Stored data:
/-- TRIP-RESET (R99, R100): the checks in their order, each with its reason byte, and the effect of an accepted reset: band
CLEAR, confirm count 0, E kept, GUARD with the hold-down restarted (WATCH where the hold-down is 0 s, R92), and the trip record
and history kept; the coil's unit handles the stage change as an event of R110, moving its stage, timers and missing proofs by
R112, R118 and R119.
That a timer of 0 s expires within the event that starts it is read from the manual by inference (notes/assumptions/17.md). -/
def Obligations.TripResetChecksInOrderAndReturnsToGuard : Prop :=
  ∀ (s : State) (tag : Byte), s.ready →
    (∀ b : Byte, (b.toNat = 0 ∨ 6 < b.toNat) → exec (.tripReset tag b) s = .next (s.answered 0xA0 tag [3, 0])) ∧
    ∀ k : Fin 6,
      ((s.cfg k).present = false → exec (.tripReset tag (encNumber k)) s = .next (s.answered 0xA0 tag [9, 0])) ∧
      ((s.cfg k).present = true → (s.coils.at k).stage = .lockout →
        exec (.tripReset tag (encNumber k)) s = .next (s.answered 0xA0 tag [7, 0])) ∧
      ((s.cfg k).present = true → (s.coils.at k).stage ≠ .lockout → (s.coils.at k).forced = true →
        exec (.tripReset tag (encNumber k)) s = .next (s.answered 0xA0 tag [8, 4])) ∧
      ((s.cfg k).present = true → (s.coils.at k).stage ≠ .lockout → (s.coils.at k).forced = false →
        (s.coils.at k).stage ≠ .tripped →
        exec (.tripReset tag (encNumber k)) s = .next (s.answered 0xA0 tag [8, 0])) ∧
      ((s.cfg k).present = true → (s.coils.at k).stage = .tripped → (s.coils.at k).forced = false →
        ((s.cfg k).recover < (s.exposures.at k).e →
          exec (.tripReset tag (encNumber k)) s = .next (s.answered 0xA0 tag [8, 1])) ∧
        ((s.exposures.at k).e ≤ (s.cfg k).recover → (s.faces.at k).state = .blind →
          exec (.tripReset tag (encNumber k)) s = .next (s.answered 0xA0 tag [8, 2])) ∧
        ((s.exposures.at k).e ≤ (s.cfg k).recover → (s.faces.at k).state ≠ .blind →
          (∀ h, (s.faces.at k).held = some h → h ≤ (s.cfg k).phi + 16) →
          exec (.tripReset tag (encNumber k)) s = .next (s.answered 0xA0 tag [8, 3])) ∧
        (∀ h, (s.exposures.at k).e ≤ (s.cfg k).recover → (s.faces.at k).state ≠ .blind → (s.faces.at k).held = some h →
          (s.cfg k).phi + 16 < h →
          ∃ t, exec (.tripReset tag (encNumber k)) s = .next t ∧ holdsResponse s t 0xA0 tag [0, 0] ∧ onlyProtection s t ∧
            t.exposures = s.exposures.put k { s.exposures.at k with band := .clear, confirm := 0 } ∧
            (t.coils.at k).tripRecord = (s.coils.at k).tripRecord ∧ (t.coils.at k).history = (s.coils.at k).history ∧
            (t.coils.at k).lockout = (s.coils.at k).lockout ∧ (t.coils.at k).settle = 0 ∧
            (0 < (s.cfg k).holdDown →
              (t.coils.at k).stage = .guard ∧ (t.coils.at k).holdDown = some (s.cfg k).holdDown) ∧
            ((s.cfg k).holdDown = 0 → (t.coils.at k).stage = .watch ∧ (t.coils.at k).holdDown = none) ∧
            (∀ j, j ≠ k → (s.coils.at j).sameButProve (t.coils.at j)) ∧ t.outputs = t.effective ∧ t.store = s.store ∧
            onlyUnitMoved s t (s.cfg k).unit ∧ t.told (srcTrip k) = false))

/-- FORCE-STAGE and RELEASE-STAGE (R102, R104): their refusals in TEST, and their effect. A force sets the stage and the forced
flag, stops the hold-down timer and clears settle remaining; a release goes to TRIPPED for a band of TRIP and to SETTLE with its
count loaded for any other. Neither writes a trip record, a history entry or a band. The coil's unit handles the stage change as an
event of R110: RUN and TEMPER follow its conditions, CLOSING starts both timers and sets the closing second, RESTART_HOLD starts
the hold-off timer (R112, R113, R118, R119).
That a timer of 0 s expires within the event that starts it is read from the manual by inference (notes/assumptions/17.md). -/
def Obligations.ForcedStagesAreSetAndReleased : Prop :=
  ∀ (s : State) (tag : Byte), s.ready →
    (∀ c st : Byte, (c.toNat = 0 ∨ 6 < c.toNat ∨ st.toNat < 2 ∨ 5 < st.toNat) →
      exec (.forceStage tag c st) s = .next (s.answered 0xA2 tag [3])) ∧
    (∀ c : Byte, (c.toNat = 0 ∨ 6 < c.toNat) → exec (.releaseStage tag c) s = .next (s.answered 0xA3 tag [3])) ∧
    ∀ k : Fin 6, s.mode = .test →
      ((s.cfg k).present = false → (∀ b : Byte, 2 ≤ b.toNat → b.toNat ≤ 5 →
          exec (.forceStage tag (encNumber k) b) s = .next (s.answered 0xA2 tag [9])) ∧
        exec (.releaseStage tag (encNumber k)) s = .next (s.answered 0xA3 tag [9])) ∧
      ((s.cfg k).present = true → (s.coils.at k).stage = .lockout → ∀ b : Byte, 2 ≤ b.toNat → b.toNat ≤ 5 →
        exec (.forceStage tag (encNumber k) b) s = .next (s.answered 0xA2 tag [7])) ∧
      ((s.cfg k).present = true → (s.coils.at k).forced = false →
        exec (.releaseStage tag (encNumber k)) s = .next (s.answered 0xA3 tag [8])) ∧
      (∀ st : CoilStage, (s.cfg k).present = true → (s.coils.at k).stage ≠ .lockout →
        (st = .watch ∨ st = .guard ∨ st = .boost ∨ st = .tripped) →
        ∃ t, exec (.forceStage tag (encNumber k) st.code) s = .next t ∧ holdsResponse s t 0xA2 tag [0] ∧ onlyProtection s t ∧
          (({ s.coils.at k with stage := st, forced := true, holdDown := none, settle := 0 } : CoilSeq).sameButProve
            (t.coils.at k)) ∧
          (∀ j, j ≠ k → (s.coils.at j).sameButProve (t.coils.at j)) ∧ t.exposures = s.exposures ∧ t.store = s.store ∧
          onlyUnitMoved s t (s.cfg k).unit ∧ t.outputs = t.effective ∧ t.told (srcTrip k) = (st == .tripped)) ∧
      ((s.cfg k).present = true → (s.coils.at k).forced = true →
        ∃ t, exec (.releaseStage tag (encNumber k)) s = .next t ∧ holdsResponse s t 0xA3 tag [0] ∧ onlyProtection s t ∧
          (t.coils.at k).forced = false ∧ (t.coils.at k).holdDown = none ∧
          ((s.exposures.at k).band = .trip → (t.coils.at k).stage = .tripped ∧ (t.coils.at k).settle = 0) ∧
          ((s.exposures.at k).band ≠ .trip →
            (t.coils.at k).stage = .settle ∧ (t.coils.at k).settle = (s.cfg k).settleFrames) ∧
          (t.coils.at k).tripRecord = (s.coils.at k).tripRecord ∧ (t.coils.at k).history = (s.coils.at k).history ∧
          (t.coils.at k).lockout = (s.coils.at k).lockout ∧
          (∀ j, j ≠ k → (s.coils.at j).sameButProve (t.coils.at j)) ∧ t.exposures = s.exposures ∧ t.store = s.store ∧
          onlyUnitMoved s t (s.cfg k).unit ∧ t.outputs = t.effective)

_WORK TO BE COMPLETED_.
Read the entries above, then pull out the lines that include "releaseStage".

_RESULT_.
    (∀ c : Byte, (c.toNat = 0 ∨ 6 < c.toNat) → exec (.releaseStage tag c) s = .next (s.answered 0xA3 tag [3])) ∧
        exec (.releaseStage tag (encNumber k)) s = .next (s.answered 0xA3 tag [9])) ∧
        exec (.releaseStage tag (encNumber k)) s = .next (s.answered 0xA3 tag [8])) ∧
        ∃ t, exec (.releaseStage tag (encNumber k)) s = .next t ∧ holdsResponse s t 0xA3 tag [0] ∧ onlyProtection s t ∧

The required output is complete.